-- ==== Sys2Proof/Laws/State.lean ====
section
/-! SUPPORT. What each update of the state leaves: one lemma per field per update, and reading a unit after writing it. -/

namespace Sys2Proof.Machine

/-! setCore changes cores alone. -/

@[simp] theorem State.setCore_mem (s : State) (c : Nat) (k : Core) : (s.setCore c k).mem = s.mem := rfl
@[simp] theorem State.setCore_home (s : State) (c : Nat) (k : Core) : (s.setCore c k).home = s.home := rfl
@[simp] theorem State.setCore_hostCache (s : State) (c : Nat) (k : Core) : (s.setCore c k).hostCache = s.hostCache := rfl
@[simp] theorem State.setCore_dies (s : State) (c : Nat) (k : Core) : (s.setCore c k).dies = s.dies := rfl
@[simp] theorem State.setCore_ctxs (s : State) (c : Nat) (k : Core) : (s.setCore c k).ctxs = s.ctxs := rfl
@[simp] theorem State.setCore_templates (s : State) (c : Nat) (k : Core) : (s.setCore c k).templates = s.templates := rfl
@[simp] theorem State.setCore_mgmt (s : State) (c : Nat) (k : Core) : (s.setCore c k).mgmt = s.mgmt := rfl
@[simp] theorem State.setCore_podmap (s : State) (c : Nat) (k : Core) : (s.setCore c k).podmap = s.podmap := rfl
@[simp] theorem State.setCore_linksDown (s : State) (c : Nat) (k : Core) : (s.setCore c k).linksDown = s.linksDown := rfl
@[simp] theorem State.setCore_retries (s : State) (c : Nat) (k : Core) : (s.setCore c k).retries = s.retries := rfl
@[simp] theorem State.setCore_uncorrected (s : State) (c : Nat) (k : Core) : (s.setCore c k).uncorrected = s.uncorrected := rfl
@[simp] theorem State.setCore_devStore (s : State) (c : Nat) (k : Core) : (s.setCore c k).devStore = s.devStore := rfl
@[simp] theorem State.setCore_challenge (s : State) (c : Nat) (k : Core) : (s.setCore c k).challenge = s.challenge := rfl
@[simp] theorem State.setCore_horizon (s : State) (c : Nat) (k : Core) : (s.setCore c k).horizon = s.horizon := rfl
@[simp] theorem State.setCore_floor (s : State) (c : Nat) (k : Core) : (s.setCore c k).floor = s.floor := rfl
@[simp] theorem State.setCore_hostTick (s : State) (c : Nat) (k : Core) : (s.setCore c k).hostTick = s.hostTick := rfl
@[simp] theorem State.setCore_podTick (s : State) (c : Nat) (k : Core) : (s.setCore c k).podTick = s.podTick := rfl
@[simp] theorem State.setCore_cc (s : State) (c : Nat) (k : Core) : (s.setCore c k).cc = s.cc := rfl
@[simp] theorem State.setCore_bad (s : State) (c : Nat) (k : Core) : (s.setCore c k).bad = s.bad := rfl
@[simp] theorem State.setCore_badCore (s : State) (c : Nat) (k : Core) : (s.setCore c k).badCore = s.badCore := rfl
@[simp] theorem State.setCore_soft (s : State) (c : Nat) (k : Core) : (s.setCore c k).soft = s.soft := rfl
@[simp] theorem State.setCore_faulty (s : State) (c : Nat) (k : Core) : (s.setCore c k).faulty = s.faulty := rfl
@[simp] theorem State.setCore_defects (s : State) (c : Nat) (k : Core) : (s.setCore c k).defects = s.defects := rfl
@[simp] theorem State.setCore_wiped (s : State) (c : Nat) (k : Core) : (s.setCore c k).wiped = s.wiped := rfl
@[simp] theorem State.setCore_tries (s : State) (c : Nat) (k : Core) : (s.setCore c k).tries = s.tries := rfl
@[simp] theorem State.setCore_nextTable (s : State) (c : Nat) (k : Core) : (s.setCore c k).nextTable = s.nextTable := rfl
@[simp] theorem State.setCore_freeTables (s : State) (c : Nat) (k : Core) : (s.setCore c k).freeTables = s.freeTables := rfl
@[simp] theorem State.setCore_podOut (s : State) (c : Nat) (k : Core) : (s.setCore c k).podOut = s.podOut := rfl
@[simp] theorem State.setCore_agenda (s : State) (c : Nat) (k : Core) : (s.setCore c k).agenda = s.agenda := rfl
@[simp] theorem State.setCore_running (s : State) (c : Nat) (k : Core) : (s.setCore c k).running = s.running := rfl
@[simp] theorem State.setCore_slot (s : State) (c : Nat) (k : Core) : (s.setCore c k).slot = s.slot := rfl
@[simp] theorem State.setCore_tried (s : State) (c : Nat) (k : Core) : (s.setCore c k).tried = s.tried := rfl
@[simp] theorem State.setCore_cur (s : State) (c : Nat) (k : Core) : (s.setCore c k).cur = s.cur := rfl
@[simp] theorem State.setCore_ir (s : State) (c : Nat) (k : Core) : (s.setCore c k).ir = s.ir := rfl
@[simp] theorem State.setCore_hold (s : State) (c : Nat) (k : Core) : (s.setCore c k).hold = s.hold := rfl
@[simp] theorem State.setCore_fresh (s : State) (c : Nat) (k : Core) : (s.setCore c k).fresh = s.fresh := rfl
@[simp] theorem State.setCore_hostReply (s : State) (c : Nat) (k : Core) : (s.setCore c k).hostReply = s.hostReply := rfl
@[simp] theorem State.setCore_cxlDown (s : State) (c : Nat) (k : Core) : (s.setCore c k).cxlDown = s.cxlDown := rfl

/-! onCore changes cores alone. -/

@[simp] theorem State.onCore_mem (s : State) (c : Nat) (f : Core → Core) : (s.onCore c f).mem = s.mem := rfl
@[simp] theorem State.onCore_home (s : State) (c : Nat) (f : Core → Core) : (s.onCore c f).home = s.home := rfl
@[simp] theorem State.onCore_hostCache (s : State) (c : Nat) (f : Core → Core) : (s.onCore c f).hostCache = s.hostCache := rfl
@[simp] theorem State.onCore_dies (s : State) (c : Nat) (f : Core → Core) : (s.onCore c f).dies = s.dies := rfl
@[simp] theorem State.onCore_ctxs (s : State) (c : Nat) (f : Core → Core) : (s.onCore c f).ctxs = s.ctxs := rfl
@[simp] theorem State.onCore_templates (s : State) (c : Nat) (f : Core → Core) : (s.onCore c f).templates = s.templates := rfl
@[simp] theorem State.onCore_mgmt (s : State) (c : Nat) (f : Core → Core) : (s.onCore c f).mgmt = s.mgmt := rfl
@[simp] theorem State.onCore_podmap (s : State) (c : Nat) (f : Core → Core) : (s.onCore c f).podmap = s.podmap := rfl
@[simp] theorem State.onCore_linksDown (s : State) (c : Nat) (f : Core → Core) : (s.onCore c f).linksDown = s.linksDown := rfl
@[simp] theorem State.onCore_retries (s : State) (c : Nat) (f : Core → Core) : (s.onCore c f).retries = s.retries := rfl
@[simp] theorem State.onCore_uncorrected (s : State) (c : Nat) (f : Core → Core) : (s.onCore c f).uncorrected = s.uncorrected := rfl
@[simp] theorem State.onCore_devStore (s : State) (c : Nat) (f : Core → Core) : (s.onCore c f).devStore = s.devStore := rfl
@[simp] theorem State.onCore_challenge (s : State) (c : Nat) (f : Core → Core) : (s.onCore c f).challenge = s.challenge := rfl
@[simp] theorem State.onCore_horizon (s : State) (c : Nat) (f : Core → Core) : (s.onCore c f).horizon = s.horizon := rfl
@[simp] theorem State.onCore_floor (s : State) (c : Nat) (f : Core → Core) : (s.onCore c f).floor = s.floor := rfl
@[simp] theorem State.onCore_hostTick (s : State) (c : Nat) (f : Core → Core) : (s.onCore c f).hostTick = s.hostTick := rfl
@[simp] theorem State.onCore_podTick (s : State) (c : Nat) (f : Core → Core) : (s.onCore c f).podTick = s.podTick := rfl
@[simp] theorem State.onCore_cc (s : State) (c : Nat) (f : Core → Core) : (s.onCore c f).cc = s.cc := rfl
@[simp] theorem State.onCore_bad (s : State) (c : Nat) (f : Core → Core) : (s.onCore c f).bad = s.bad := rfl
@[simp] theorem State.onCore_badCore (s : State) (c : Nat) (f : Core → Core) : (s.onCore c f).badCore = s.badCore := rfl
@[simp] theorem State.onCore_soft (s : State) (c : Nat) (f : Core → Core) : (s.onCore c f).soft = s.soft := rfl
@[simp] theorem State.onCore_faulty (s : State) (c : Nat) (f : Core → Core) : (s.onCore c f).faulty = s.faulty := rfl
@[simp] theorem State.onCore_defects (s : State) (c : Nat) (f : Core → Core) : (s.onCore c f).defects = s.defects := rfl
@[simp] theorem State.onCore_wiped (s : State) (c : Nat) (f : Core → Core) : (s.onCore c f).wiped = s.wiped := rfl
@[simp] theorem State.onCore_tries (s : State) (c : Nat) (f : Core → Core) : (s.onCore c f).tries = s.tries := rfl
@[simp] theorem State.onCore_nextTable (s : State) (c : Nat) (f : Core → Core) : (s.onCore c f).nextTable = s.nextTable := rfl
@[simp] theorem State.onCore_freeTables (s : State) (c : Nat) (f : Core → Core) : (s.onCore c f).freeTables = s.freeTables := rfl
@[simp] theorem State.onCore_podOut (s : State) (c : Nat) (f : Core → Core) : (s.onCore c f).podOut = s.podOut := rfl
@[simp] theorem State.onCore_agenda (s : State) (c : Nat) (f : Core → Core) : (s.onCore c f).agenda = s.agenda := rfl
@[simp] theorem State.onCore_running (s : State) (c : Nat) (f : Core → Core) : (s.onCore c f).running = s.running := rfl
@[simp] theorem State.onCore_slot (s : State) (c : Nat) (f : Core → Core) : (s.onCore c f).slot = s.slot := rfl
@[simp] theorem State.onCore_tried (s : State) (c : Nat) (f : Core → Core) : (s.onCore c f).tried = s.tried := rfl
@[simp] theorem State.onCore_cur (s : State) (c : Nat) (f : Core → Core) : (s.onCore c f).cur = s.cur := rfl
@[simp] theorem State.onCore_ir (s : State) (c : Nat) (f : Core → Core) : (s.onCore c f).ir = s.ir := rfl
@[simp] theorem State.onCore_hold (s : State) (c : Nat) (f : Core → Core) : (s.onCore c f).hold = s.hold := rfl
@[simp] theorem State.onCore_fresh (s : State) (c : Nat) (f : Core → Core) : (s.onCore c f).fresh = s.fresh := rfl
@[simp] theorem State.onCore_hostReply (s : State) (c : Nat) (f : Core → Core) : (s.onCore c f).hostReply = s.hostReply := rfl
@[simp] theorem State.onCore_cxlDown (s : State) (c : Nat) (f : Core → Core) : (s.onCore c f).cxlDown = s.cxlDown := rfl

/-! onImg changes cores alone. -/

@[simp] theorem State.onImg_mem (s : State) (c : Nat) (f : Img → Img) : (s.onImg c f).mem = s.mem := rfl
@[simp] theorem State.onImg_home (s : State) (c : Nat) (f : Img → Img) : (s.onImg c f).home = s.home := rfl
@[simp] theorem State.onImg_hostCache (s : State) (c : Nat) (f : Img → Img) : (s.onImg c f).hostCache = s.hostCache := rfl
@[simp] theorem State.onImg_dies (s : State) (c : Nat) (f : Img → Img) : (s.onImg c f).dies = s.dies := rfl
@[simp] theorem State.onImg_ctxs (s : State) (c : Nat) (f : Img → Img) : (s.onImg c f).ctxs = s.ctxs := rfl
@[simp] theorem State.onImg_templates (s : State) (c : Nat) (f : Img → Img) : (s.onImg c f).templates = s.templates := rfl
@[simp] theorem State.onImg_mgmt (s : State) (c : Nat) (f : Img → Img) : (s.onImg c f).mgmt = s.mgmt := rfl
@[simp] theorem State.onImg_podmap (s : State) (c : Nat) (f : Img → Img) : (s.onImg c f).podmap = s.podmap := rfl
@[simp] theorem State.onImg_linksDown (s : State) (c : Nat) (f : Img → Img) : (s.onImg c f).linksDown = s.linksDown := rfl
@[simp] theorem State.onImg_retries (s : State) (c : Nat) (f : Img → Img) : (s.onImg c f).retries = s.retries := rfl
@[simp] theorem State.onImg_uncorrected (s : State) (c : Nat) (f : Img → Img) : (s.onImg c f).uncorrected = s.uncorrected := rfl
@[simp] theorem State.onImg_devStore (s : State) (c : Nat) (f : Img → Img) : (s.onImg c f).devStore = s.devStore := rfl
@[simp] theorem State.onImg_challenge (s : State) (c : Nat) (f : Img → Img) : (s.onImg c f).challenge = s.challenge := rfl
@[simp] theorem State.onImg_horizon (s : State) (c : Nat) (f : Img → Img) : (s.onImg c f).horizon = s.horizon := rfl
@[simp] theorem State.onImg_floor (s : State) (c : Nat) (f : Img → Img) : (s.onImg c f).floor = s.floor := rfl
@[simp] theorem State.onImg_hostTick (s : State) (c : Nat) (f : Img → Img) : (s.onImg c f).hostTick = s.hostTick := rfl
@[simp] theorem State.onImg_podTick (s : State) (c : Nat) (f : Img → Img) : (s.onImg c f).podTick = s.podTick := rfl
@[simp] theorem State.onImg_cc (s : State) (c : Nat) (f : Img → Img) : (s.onImg c f).cc = s.cc := rfl
@[simp] theorem State.onImg_bad (s : State) (c : Nat) (f : Img → Img) : (s.onImg c f).bad = s.bad := rfl
@[simp] theorem State.onImg_badCore (s : State) (c : Nat) (f : Img → Img) : (s.onImg c f).badCore = s.badCore := rfl
@[simp] theorem State.onImg_soft (s : State) (c : Nat) (f : Img → Img) : (s.onImg c f).soft = s.soft := rfl
@[simp] theorem State.onImg_faulty (s : State) (c : Nat) (f : Img → Img) : (s.onImg c f).faulty = s.faulty := rfl
@[simp] theorem State.onImg_defects (s : State) (c : Nat) (f : Img → Img) : (s.onImg c f).defects = s.defects := rfl
@[simp] theorem State.onImg_wiped (s : State) (c : Nat) (f : Img → Img) : (s.onImg c f).wiped = s.wiped := rfl
@[simp] theorem State.onImg_tries (s : State) (c : Nat) (f : Img → Img) : (s.onImg c f).tries = s.tries := rfl
@[simp] theorem State.onImg_nextTable (s : State) (c : Nat) (f : Img → Img) : (s.onImg c f).nextTable = s.nextTable := rfl
@[simp] theorem State.onImg_freeTables (s : State) (c : Nat) (f : Img → Img) : (s.onImg c f).freeTables = s.freeTables := rfl
@[simp] theorem State.onImg_podOut (s : State) (c : Nat) (f : Img → Img) : (s.onImg c f).podOut = s.podOut := rfl
@[simp] theorem State.onImg_agenda (s : State) (c : Nat) (f : Img → Img) : (s.onImg c f).agenda = s.agenda := rfl
@[simp] theorem State.onImg_running (s : State) (c : Nat) (f : Img → Img) : (s.onImg c f).running = s.running := rfl
@[simp] theorem State.onImg_slot (s : State) (c : Nat) (f : Img → Img) : (s.onImg c f).slot = s.slot := rfl
@[simp] theorem State.onImg_tried (s : State) (c : Nat) (f : Img → Img) : (s.onImg c f).tried = s.tried := rfl
@[simp] theorem State.onImg_cur (s : State) (c : Nat) (f : Img → Img) : (s.onImg c f).cur = s.cur := rfl
@[simp] theorem State.onImg_ir (s : State) (c : Nat) (f : Img → Img) : (s.onImg c f).ir = s.ir := rfl
@[simp] theorem State.onImg_hold (s : State) (c : Nat) (f : Img → Img) : (s.onImg c f).hold = s.hold := rfl
@[simp] theorem State.onImg_fresh (s : State) (c : Nat) (f : Img → Img) : (s.onImg c f).fresh = s.fresh := rfl
@[simp] theorem State.onImg_hostReply (s : State) (c : Nat) (f : Img → Img) : (s.onImg c f).hostReply = s.hostReply := rfl
@[simp] theorem State.onImg_cxlDown (s : State) (c : Nat) (f : Img → Img) : (s.onImg c f).cxlDown = s.cxlDown := rfl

--- --- ---

*Problem to work on*. Above are the records. Copy the lines beginning at the one that has "(s.onImg c f).horizon = s.horizon := rfl" and ending with the one that has "(s.onImg c f).tries = s.tries := rfl", unchanged.

*Exercise response*.
@[simp] theorem State.onImg_horizon (s : State) (c : Nat) (f : Img → Img) : (s.onImg c f).horizon = s.horizon := rfl
@[simp] theorem State.onImg_floor (s : State) (c : Nat) (f : Img → Img) : (s.onImg c f).floor = s.floor := rfl
@[simp] theorem State.onImg_hostTick (s : State) (c : Nat) (f : Img → Img) : (s.onImg c f).hostTick = s.hostTick := rfl
@[simp] theorem State.onImg_podTick (s : State) (c : Nat) (f : Img → Img) : (s.onImg c f).podTick = s.podTick := rfl
@[simp] theorem State.onImg_cc (s : State) (c : Nat) (f : Img → Img) : (s.onImg c f).cc = s.cc := rfl
@[simp] theorem State.onImg_bad (s : State) (c : Nat) (f : Img → Img) : (s.onImg c f).bad = s.bad := rfl
@[simp] theorem State.onImg_badCore (s : State) (c : Nat) (f : Img → Img) : (s.onImg c f).badCore = s.badCore := rfl
@[simp] theorem State.onImg_soft (s : State) (c : Nat) (f : Img → Img) : (s.onImg c f).soft = s.soft := rfl
@[simp] theorem State.onImg_faulty (s : State) (c : Nat) (f : Img → Img) : (s.onImg c f).faulty = s.faulty := rfl
@[simp] theorem State.onImg_defects (s : State) (c : Nat) (f : Img → Img) : (s.onImg c f).defects = s.defects := rfl
@[simp] theorem State.onImg_wiped (s : State) (c : Nat) (f : Img → Img) : (s.onImg c f).wiped = s.wiped := rfl
@[simp] theorem State.onImg_tries (s : State) (c : Nat) (f : Img → Img) : (s.onImg c f).tries = s.tries := rfl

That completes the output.